[EXERCISE BRIEF] Read the listing and extract each line that includes the word "raiseDivisionByZero".
---- INFORMATION SUPPLIED
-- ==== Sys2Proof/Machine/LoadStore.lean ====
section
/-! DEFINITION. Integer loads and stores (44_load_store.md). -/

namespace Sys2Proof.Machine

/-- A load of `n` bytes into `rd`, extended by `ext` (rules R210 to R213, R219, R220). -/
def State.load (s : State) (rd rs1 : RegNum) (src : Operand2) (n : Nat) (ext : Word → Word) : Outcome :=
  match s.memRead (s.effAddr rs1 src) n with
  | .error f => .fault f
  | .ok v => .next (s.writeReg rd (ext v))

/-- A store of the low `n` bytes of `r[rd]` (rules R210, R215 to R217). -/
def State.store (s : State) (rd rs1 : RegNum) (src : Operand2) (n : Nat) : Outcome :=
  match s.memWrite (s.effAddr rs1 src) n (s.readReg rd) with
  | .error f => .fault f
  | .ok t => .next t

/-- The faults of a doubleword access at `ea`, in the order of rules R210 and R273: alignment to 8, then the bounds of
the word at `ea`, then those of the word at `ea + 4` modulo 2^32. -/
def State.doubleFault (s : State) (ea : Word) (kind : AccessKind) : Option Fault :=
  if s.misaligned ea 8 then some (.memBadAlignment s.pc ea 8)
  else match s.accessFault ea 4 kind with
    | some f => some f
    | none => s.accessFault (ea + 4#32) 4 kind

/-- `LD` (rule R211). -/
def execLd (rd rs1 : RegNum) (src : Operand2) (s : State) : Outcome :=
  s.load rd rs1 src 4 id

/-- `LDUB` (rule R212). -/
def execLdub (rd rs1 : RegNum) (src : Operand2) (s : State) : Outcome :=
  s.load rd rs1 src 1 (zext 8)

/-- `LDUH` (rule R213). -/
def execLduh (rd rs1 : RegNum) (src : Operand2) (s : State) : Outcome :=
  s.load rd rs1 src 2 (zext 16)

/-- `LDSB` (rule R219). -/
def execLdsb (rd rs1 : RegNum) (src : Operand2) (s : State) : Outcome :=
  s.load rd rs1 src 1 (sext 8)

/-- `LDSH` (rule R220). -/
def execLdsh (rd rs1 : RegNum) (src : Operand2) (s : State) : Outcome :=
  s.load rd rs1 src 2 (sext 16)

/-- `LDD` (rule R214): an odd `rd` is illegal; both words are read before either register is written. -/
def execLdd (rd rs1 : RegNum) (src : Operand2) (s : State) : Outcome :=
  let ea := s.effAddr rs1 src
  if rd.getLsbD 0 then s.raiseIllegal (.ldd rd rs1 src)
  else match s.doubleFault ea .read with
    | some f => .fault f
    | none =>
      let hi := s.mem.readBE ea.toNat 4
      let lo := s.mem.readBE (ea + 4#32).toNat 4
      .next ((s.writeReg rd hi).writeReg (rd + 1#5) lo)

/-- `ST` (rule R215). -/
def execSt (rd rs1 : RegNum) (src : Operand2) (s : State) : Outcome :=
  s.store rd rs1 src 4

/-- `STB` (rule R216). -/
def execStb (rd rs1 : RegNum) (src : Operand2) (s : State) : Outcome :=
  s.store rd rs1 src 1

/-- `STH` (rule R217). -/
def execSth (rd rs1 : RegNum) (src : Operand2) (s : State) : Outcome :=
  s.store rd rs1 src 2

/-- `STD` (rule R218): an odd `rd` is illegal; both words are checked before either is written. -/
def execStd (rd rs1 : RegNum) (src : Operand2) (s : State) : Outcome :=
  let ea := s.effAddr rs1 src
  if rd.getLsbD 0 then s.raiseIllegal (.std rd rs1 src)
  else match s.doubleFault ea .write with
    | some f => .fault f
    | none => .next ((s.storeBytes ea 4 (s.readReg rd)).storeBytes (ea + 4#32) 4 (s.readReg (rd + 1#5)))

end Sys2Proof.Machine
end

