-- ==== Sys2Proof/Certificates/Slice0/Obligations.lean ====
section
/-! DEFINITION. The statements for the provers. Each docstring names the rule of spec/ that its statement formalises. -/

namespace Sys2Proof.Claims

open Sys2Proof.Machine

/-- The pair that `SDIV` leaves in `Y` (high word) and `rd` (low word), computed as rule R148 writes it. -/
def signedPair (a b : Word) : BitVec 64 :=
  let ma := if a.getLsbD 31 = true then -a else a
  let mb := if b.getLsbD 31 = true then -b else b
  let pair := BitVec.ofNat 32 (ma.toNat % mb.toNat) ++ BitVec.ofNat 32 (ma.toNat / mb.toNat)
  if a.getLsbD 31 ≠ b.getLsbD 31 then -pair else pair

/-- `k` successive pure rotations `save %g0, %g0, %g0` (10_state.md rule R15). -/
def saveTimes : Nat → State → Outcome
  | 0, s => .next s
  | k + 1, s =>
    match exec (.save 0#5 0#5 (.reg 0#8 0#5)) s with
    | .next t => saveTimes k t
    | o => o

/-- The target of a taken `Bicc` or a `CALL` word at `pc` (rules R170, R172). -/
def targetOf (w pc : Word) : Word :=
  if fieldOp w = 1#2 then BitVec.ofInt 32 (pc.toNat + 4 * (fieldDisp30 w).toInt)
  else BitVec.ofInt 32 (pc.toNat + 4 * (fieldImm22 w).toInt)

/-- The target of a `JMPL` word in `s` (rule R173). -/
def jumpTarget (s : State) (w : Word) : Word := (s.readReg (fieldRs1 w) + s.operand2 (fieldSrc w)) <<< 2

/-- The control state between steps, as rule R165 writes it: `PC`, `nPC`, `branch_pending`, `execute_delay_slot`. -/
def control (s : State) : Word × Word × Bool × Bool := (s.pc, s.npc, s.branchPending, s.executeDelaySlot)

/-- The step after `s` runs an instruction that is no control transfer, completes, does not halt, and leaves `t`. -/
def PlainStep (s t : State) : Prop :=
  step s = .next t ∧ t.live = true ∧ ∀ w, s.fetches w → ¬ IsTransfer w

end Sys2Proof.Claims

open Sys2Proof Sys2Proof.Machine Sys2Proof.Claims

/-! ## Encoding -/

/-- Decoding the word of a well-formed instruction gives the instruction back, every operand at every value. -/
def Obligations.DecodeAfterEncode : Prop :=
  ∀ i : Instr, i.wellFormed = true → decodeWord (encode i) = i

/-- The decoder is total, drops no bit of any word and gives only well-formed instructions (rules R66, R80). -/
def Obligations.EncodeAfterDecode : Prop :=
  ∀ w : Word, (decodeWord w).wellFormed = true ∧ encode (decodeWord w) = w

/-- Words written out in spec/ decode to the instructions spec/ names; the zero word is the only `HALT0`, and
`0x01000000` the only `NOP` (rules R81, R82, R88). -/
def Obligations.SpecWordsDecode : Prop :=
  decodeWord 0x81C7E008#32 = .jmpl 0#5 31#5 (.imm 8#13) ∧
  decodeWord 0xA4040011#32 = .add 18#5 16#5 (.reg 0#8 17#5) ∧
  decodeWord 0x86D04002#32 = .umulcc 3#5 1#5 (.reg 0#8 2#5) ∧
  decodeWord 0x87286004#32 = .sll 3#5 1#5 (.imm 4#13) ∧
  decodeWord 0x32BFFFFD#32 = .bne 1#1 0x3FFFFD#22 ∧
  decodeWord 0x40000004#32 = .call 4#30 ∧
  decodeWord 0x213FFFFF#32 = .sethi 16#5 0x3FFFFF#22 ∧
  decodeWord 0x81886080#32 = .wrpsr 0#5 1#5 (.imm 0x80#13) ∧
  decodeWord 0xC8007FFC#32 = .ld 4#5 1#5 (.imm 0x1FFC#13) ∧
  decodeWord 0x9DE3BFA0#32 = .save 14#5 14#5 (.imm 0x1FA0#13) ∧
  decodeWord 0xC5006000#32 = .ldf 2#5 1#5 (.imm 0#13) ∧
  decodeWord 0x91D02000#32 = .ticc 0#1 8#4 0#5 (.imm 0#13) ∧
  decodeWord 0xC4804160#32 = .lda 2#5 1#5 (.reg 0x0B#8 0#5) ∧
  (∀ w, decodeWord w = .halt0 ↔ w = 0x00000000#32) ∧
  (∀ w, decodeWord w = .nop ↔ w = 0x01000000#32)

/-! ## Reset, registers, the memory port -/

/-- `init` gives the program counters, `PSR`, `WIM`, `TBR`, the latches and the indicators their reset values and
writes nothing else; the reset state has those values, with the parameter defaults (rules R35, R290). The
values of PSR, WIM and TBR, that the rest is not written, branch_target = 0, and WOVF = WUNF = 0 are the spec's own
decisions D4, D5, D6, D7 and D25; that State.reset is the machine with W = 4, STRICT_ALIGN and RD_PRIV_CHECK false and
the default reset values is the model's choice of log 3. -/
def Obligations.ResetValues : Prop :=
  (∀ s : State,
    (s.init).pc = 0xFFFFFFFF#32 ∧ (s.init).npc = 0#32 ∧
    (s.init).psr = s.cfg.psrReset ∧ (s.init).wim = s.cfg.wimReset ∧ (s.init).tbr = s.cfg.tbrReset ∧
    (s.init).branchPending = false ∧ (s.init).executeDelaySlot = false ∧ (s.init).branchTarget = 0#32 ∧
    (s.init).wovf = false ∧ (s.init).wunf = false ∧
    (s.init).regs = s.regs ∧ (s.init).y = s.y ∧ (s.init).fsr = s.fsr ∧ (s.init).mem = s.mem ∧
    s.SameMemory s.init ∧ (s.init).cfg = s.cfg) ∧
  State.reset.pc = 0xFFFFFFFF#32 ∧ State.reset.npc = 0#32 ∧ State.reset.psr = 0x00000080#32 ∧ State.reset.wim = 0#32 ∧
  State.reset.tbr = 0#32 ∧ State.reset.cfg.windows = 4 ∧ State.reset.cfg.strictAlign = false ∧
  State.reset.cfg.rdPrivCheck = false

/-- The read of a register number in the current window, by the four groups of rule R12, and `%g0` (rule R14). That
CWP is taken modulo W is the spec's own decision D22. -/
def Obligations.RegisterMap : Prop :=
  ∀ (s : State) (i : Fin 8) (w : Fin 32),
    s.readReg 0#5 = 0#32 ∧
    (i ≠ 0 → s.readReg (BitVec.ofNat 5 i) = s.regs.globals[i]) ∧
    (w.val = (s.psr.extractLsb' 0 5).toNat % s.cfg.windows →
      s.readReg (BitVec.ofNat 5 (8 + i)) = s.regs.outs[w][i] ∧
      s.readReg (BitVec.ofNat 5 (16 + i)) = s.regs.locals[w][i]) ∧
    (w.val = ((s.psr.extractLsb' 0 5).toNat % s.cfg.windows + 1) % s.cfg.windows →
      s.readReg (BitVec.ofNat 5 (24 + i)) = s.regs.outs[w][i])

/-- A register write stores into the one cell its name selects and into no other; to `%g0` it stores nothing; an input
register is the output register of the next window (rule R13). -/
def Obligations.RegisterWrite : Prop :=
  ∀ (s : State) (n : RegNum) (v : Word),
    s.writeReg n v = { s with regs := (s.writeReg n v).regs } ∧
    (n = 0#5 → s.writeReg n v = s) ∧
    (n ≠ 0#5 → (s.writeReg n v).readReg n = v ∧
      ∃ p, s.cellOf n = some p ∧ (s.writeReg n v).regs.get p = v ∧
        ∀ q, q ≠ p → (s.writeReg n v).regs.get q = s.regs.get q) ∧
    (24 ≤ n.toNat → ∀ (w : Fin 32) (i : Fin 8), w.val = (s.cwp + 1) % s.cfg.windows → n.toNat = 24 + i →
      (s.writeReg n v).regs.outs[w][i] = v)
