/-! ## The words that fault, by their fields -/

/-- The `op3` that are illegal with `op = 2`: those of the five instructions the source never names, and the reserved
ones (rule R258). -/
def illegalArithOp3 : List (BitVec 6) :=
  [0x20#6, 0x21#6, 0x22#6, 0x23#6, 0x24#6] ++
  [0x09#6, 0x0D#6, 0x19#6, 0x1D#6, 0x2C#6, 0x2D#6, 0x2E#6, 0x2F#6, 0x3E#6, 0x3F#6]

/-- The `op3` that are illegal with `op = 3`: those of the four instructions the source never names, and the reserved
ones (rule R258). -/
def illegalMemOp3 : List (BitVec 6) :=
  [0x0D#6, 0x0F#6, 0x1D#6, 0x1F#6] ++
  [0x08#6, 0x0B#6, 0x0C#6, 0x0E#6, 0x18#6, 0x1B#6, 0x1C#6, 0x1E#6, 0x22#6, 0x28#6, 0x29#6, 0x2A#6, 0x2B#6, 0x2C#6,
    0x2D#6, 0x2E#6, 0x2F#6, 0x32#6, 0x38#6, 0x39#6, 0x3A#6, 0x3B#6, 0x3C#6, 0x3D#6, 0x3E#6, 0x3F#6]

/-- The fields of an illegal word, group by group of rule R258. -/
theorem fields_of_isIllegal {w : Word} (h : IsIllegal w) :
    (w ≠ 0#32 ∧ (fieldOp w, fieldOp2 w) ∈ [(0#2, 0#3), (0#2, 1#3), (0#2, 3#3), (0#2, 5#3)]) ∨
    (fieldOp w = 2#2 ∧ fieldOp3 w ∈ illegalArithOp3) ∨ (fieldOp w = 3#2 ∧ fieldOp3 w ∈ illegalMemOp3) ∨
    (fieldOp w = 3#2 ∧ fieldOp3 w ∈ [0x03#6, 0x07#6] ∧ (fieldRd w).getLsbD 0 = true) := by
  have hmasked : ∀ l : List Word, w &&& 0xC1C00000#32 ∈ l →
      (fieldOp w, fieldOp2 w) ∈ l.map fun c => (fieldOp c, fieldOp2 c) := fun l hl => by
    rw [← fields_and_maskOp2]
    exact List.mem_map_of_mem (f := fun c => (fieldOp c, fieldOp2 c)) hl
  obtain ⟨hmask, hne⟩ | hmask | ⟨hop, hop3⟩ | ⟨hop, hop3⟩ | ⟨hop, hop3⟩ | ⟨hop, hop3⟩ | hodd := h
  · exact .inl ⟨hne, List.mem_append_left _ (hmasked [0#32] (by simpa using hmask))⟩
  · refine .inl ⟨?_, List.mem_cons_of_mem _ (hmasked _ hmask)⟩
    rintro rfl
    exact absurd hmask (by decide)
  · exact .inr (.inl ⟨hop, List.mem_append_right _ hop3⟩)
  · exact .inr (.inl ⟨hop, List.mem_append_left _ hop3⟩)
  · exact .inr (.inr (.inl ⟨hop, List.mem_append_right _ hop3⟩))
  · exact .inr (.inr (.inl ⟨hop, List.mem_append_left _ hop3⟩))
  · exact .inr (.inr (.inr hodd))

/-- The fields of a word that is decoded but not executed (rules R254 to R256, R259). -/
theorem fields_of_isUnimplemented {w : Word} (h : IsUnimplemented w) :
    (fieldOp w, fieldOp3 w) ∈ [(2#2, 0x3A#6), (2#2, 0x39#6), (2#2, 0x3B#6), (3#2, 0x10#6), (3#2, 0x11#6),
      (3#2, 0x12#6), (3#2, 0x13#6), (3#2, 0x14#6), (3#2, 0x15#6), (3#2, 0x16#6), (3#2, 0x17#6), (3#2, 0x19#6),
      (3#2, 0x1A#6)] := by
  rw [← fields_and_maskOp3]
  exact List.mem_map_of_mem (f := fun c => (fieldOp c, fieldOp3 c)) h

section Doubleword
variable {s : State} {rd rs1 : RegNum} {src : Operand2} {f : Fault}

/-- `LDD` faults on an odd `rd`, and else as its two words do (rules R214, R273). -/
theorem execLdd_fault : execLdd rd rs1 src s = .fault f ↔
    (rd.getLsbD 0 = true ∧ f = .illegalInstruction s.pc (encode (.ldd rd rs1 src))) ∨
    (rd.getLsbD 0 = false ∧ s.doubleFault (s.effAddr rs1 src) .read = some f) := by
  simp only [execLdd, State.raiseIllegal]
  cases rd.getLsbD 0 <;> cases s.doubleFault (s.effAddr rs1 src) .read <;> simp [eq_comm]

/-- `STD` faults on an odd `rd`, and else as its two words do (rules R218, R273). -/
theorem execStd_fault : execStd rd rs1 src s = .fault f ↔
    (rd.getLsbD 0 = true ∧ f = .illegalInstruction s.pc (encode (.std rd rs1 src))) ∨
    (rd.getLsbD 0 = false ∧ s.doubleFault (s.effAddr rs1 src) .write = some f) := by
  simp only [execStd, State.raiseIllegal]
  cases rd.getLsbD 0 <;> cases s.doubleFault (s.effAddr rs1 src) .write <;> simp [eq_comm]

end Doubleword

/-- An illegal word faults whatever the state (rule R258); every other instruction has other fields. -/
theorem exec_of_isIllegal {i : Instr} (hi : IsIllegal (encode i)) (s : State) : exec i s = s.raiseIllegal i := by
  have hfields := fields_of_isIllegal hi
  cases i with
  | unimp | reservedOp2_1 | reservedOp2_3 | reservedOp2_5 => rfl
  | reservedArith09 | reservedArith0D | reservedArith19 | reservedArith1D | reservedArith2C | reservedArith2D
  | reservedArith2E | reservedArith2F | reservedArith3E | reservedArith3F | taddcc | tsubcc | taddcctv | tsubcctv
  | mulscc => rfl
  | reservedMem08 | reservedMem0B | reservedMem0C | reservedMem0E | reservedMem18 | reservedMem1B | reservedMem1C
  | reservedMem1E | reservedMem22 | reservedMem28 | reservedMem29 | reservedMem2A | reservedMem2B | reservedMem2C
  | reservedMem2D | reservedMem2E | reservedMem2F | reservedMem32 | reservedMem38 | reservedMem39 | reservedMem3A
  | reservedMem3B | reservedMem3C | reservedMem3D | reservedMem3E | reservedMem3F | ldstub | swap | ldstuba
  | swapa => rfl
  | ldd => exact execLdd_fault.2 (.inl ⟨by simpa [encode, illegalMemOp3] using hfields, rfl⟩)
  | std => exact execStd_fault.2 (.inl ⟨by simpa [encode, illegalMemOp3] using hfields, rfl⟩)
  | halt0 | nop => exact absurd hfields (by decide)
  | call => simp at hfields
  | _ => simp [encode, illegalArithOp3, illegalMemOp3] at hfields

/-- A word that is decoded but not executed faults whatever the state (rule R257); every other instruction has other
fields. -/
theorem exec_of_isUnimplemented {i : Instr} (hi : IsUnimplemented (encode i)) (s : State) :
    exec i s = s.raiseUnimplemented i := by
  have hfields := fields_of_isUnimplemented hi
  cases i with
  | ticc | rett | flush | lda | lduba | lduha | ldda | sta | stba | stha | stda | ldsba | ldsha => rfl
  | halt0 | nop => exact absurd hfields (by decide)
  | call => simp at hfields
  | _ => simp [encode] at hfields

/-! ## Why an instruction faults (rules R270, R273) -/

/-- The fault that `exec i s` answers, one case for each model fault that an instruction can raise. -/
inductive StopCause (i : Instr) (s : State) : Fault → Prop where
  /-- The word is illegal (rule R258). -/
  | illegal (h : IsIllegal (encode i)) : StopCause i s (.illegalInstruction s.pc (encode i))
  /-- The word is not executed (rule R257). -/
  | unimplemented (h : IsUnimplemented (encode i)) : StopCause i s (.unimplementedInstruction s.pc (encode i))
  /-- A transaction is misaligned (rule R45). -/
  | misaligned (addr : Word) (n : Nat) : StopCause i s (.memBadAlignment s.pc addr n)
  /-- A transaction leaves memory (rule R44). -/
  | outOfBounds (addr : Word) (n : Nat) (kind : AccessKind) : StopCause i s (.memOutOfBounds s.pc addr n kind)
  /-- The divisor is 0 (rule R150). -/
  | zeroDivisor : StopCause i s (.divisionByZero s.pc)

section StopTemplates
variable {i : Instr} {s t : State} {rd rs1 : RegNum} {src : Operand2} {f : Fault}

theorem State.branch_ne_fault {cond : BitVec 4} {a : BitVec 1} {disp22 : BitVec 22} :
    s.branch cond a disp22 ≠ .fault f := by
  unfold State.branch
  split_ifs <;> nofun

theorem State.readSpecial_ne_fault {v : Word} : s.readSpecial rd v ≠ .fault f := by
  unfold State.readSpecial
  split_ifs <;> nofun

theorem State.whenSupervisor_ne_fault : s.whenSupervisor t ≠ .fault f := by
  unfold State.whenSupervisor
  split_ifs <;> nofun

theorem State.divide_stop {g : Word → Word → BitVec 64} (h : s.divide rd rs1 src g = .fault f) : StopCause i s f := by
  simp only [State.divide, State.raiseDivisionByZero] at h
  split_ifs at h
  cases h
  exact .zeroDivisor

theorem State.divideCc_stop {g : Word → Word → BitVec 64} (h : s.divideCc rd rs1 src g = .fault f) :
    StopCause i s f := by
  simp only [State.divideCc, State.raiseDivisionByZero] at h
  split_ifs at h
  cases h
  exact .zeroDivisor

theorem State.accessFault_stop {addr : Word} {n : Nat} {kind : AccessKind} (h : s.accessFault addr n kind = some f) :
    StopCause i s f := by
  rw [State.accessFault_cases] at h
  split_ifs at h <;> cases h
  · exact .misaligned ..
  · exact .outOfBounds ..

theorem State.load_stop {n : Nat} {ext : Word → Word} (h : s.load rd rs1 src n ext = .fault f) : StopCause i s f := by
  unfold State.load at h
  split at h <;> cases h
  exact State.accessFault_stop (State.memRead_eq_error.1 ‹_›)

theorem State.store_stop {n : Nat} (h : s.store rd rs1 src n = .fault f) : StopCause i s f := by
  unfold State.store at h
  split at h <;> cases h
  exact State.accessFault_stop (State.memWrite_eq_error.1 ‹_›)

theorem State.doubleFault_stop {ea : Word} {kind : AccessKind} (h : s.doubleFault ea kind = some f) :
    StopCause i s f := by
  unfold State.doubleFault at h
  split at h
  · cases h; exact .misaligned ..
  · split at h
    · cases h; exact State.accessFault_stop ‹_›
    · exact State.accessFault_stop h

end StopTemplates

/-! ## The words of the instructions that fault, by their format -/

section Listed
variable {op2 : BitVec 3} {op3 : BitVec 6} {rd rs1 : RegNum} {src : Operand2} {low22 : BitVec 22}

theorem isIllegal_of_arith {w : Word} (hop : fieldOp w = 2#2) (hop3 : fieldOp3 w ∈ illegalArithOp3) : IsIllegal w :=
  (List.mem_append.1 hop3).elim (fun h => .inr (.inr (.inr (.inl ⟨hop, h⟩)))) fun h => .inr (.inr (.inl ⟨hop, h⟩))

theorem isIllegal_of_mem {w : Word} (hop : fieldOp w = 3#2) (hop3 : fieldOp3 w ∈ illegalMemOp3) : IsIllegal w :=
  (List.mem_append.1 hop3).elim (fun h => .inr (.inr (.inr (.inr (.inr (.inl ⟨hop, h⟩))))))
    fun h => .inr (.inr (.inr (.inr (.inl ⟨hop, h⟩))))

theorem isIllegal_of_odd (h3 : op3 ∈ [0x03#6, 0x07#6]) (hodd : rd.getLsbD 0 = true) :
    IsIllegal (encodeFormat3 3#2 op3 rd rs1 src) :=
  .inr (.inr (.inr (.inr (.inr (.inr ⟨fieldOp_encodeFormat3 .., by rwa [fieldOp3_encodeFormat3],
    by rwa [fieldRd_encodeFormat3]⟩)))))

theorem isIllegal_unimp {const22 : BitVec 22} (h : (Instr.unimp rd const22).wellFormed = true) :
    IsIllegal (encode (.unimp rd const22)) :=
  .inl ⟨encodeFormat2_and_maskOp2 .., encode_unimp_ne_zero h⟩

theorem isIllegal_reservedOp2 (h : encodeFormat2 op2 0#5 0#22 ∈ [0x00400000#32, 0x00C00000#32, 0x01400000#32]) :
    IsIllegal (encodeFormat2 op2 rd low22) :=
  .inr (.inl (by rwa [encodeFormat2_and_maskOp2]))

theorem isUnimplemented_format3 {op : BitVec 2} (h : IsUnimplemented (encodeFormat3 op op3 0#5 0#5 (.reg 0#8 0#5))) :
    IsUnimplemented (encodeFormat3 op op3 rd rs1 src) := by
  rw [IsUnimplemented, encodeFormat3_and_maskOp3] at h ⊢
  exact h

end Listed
--------
[WRITTEN ANSWER]
  simp only [State.divide, State.raiseDivisionByZero] at h
  simp only [State.divideCc, State.raiseDivisionByZero] at h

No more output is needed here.